Why is there a jump?

In [93]:
plt.figure(figsize=(10, 6))

xmin, xmax = 10, 500
ymin = simple_prediction(xmin**3, hr5_Veff_cMpc3, hr5_mem)
ymax = simple_prediction(xmax**3, hr5_Veff_cMpc3, hr5_mem)

# box size based on level
for lv in [7,8,9]:
    plt.axvline(compute_Lbox_cMpc(lv), c="lightgray", ls=":")
    plt.text(compute_Lbox_cMpc(lv) * 10**(0.02), ymin, f"level={lv}", 
             fontsize=13, c="lightgray", rotation=90, ha="left", va="bottom")

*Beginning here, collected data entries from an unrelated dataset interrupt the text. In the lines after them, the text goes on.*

-- ==== Sys2Proof/Laws/Engine.lean ====
section
/-! SUPPORT. What a whole engine tick does to each field, stage by stage (46_phase_sequencer.md R310): the provers cite
these instead of unfolding `engineTick`. -/

namespace Sys2Proof.Machine

open Sys2Proof

section
variable (s : State) (p : Pins) (d : Word) (g : Tag)

/-- The result of CYCLE_TICK in a tick. -/
def tickCycle (s : State) (p : Pins) : CycleResult := tickResult s.cfg s.bcs p (tickLines s.cfg s.bc p)

/-- The state after steps 1 and 2 of a tick. -/
def afterAdvance (s : State) (p : Pins) : State := (s.advanceTick p).1

/-- The state after step 3. -/
def afterData (s : State) (p : Pins) (d : Word) (g : Tag) : State :=
  (afterAdvance s p).dataStep s.bcs (tickCycle s p) p d g

/-- The state after step 4. -/
def afterQueue (s : State) (p : Pins) (d : Word) (g : Tag) : State :=
  ((afterData s p d g).queueStep s.bcs (tickCycle s p) p).1

/-- What the CPU's queue status reported in step 4. -/
def tickReport (s : State) (p : Pins) (d : Word) (g : Tag) : QueueReport :=
  ((afterData s p d g).queueStep s.bcs (tickCycle s p) p).2

/-- The state after step 5. -/
def afterLog (s : State) (p : Pins) (d : Word) (g : Tag) : State :=
  ((afterQueue s p d g).logStep s.bcs (tickCycle s p) p).1

theorem afterAdvance_eq : afterAdvance s p =
    { s with
      bc := controllerAfter s.cfg s.bc (decodeStatus s.cfg p.rawStatus p.statusValid).1 p.ready
      bcs := tickBusCycle s.cfg s.bcs p (tickLines s.cfg s.bc p)
      srv := { s.srv with tickCount := s.srv.tickCount + 1 }
      flags := if (decodeStatus s.cfg p.rawStatus p.statusValid).2 then { s.flags with statusReserved := true }
        else s.flags } := by
  unfold afterAdvance; rw [State.advanceTick_eq]

/-- A tick is PHASE_STEP after the five stages. -/
theorem engineTick_eq : engineTick s p d g =
    { state := ((afterLog s p d g).phaseStep p (tickCycle s p) (tickReport s p d g)).1
      err := ((afterLog s p d g).phaseStep p (tickCycle s p) (tickReport s p d g)).2
      event := if (tickCycle s p).ended then some (cycleRecord s.bcs p.dataIn) else none } := by
  have h : (s.advanceTick p).2 = tickCycle s p := by rw [State.advanceTick_eq]; rfl
  unfold engineTick afterLog afterQueue tickReport afterData afterAdvance
  simp only [h]
  rw [State.logStep_eq]

@[simp] theorem afterData_cfg : (afterData s p d g).cfg = s.cfg := by
  unfold afterData; rw [State.dataStep_cfg, afterAdvance_eq]

@[simp] theorem afterData_q : (afterData s p d g).q = s.q := by
  unfold afterData; rw [State.dataStep_q, afterAdvance_eq]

# HR5 memory usage on Nurion
# plt.scatter(hr5_Leff_cMpc, hr5_mem, c="gray", marker="*", s=100, label=r"HR5 on $\mathtt{Nurion}$ (zoom-in)")
plt.axvline(hr5_Leff_cMpc, c="gray", ls="--", label=r"HR5 on $\mathtt{Nurion}$ (zoom-in)")
plt.axhline(hr5_mem, c="gray", ls="--")

# Available memeory on Olaf
plt.axvline(our_Lbox_cMpc, c="k", label="Multiverse-hydro")
plt.text(our_Lbox_cMpc * 10**(0.02), ymin,
         f"level=10", fontsize=13, c="k", rotation=90, ha="left", va="bottom")
plt.axhline(olaf_tot_mem, c="r", ls=":", label=r"Available memory on $\mathtt{Olaf}$")
plt.axhline(olaf_our_mem, c="r", ls=":")
plt.axhline(256*33, c="r", ls=":")
plt.text(xmin, olaf_tot_mem * 10**(0.05), f"#(node)={olaf_tot_node}", fontsize=13, c="r", ha="left", va="bottom")
plt.text(xmin, olaf_our_mem * 10**(-0.05),f"#(node)={olaf_our_node}", fontsize=13, c="r", ha="left", va="top")
plt.text(xmin, 256*33 * 10**(-0.05),f"#(node)=30", fontsize=13, c="r", ha="left", va="top")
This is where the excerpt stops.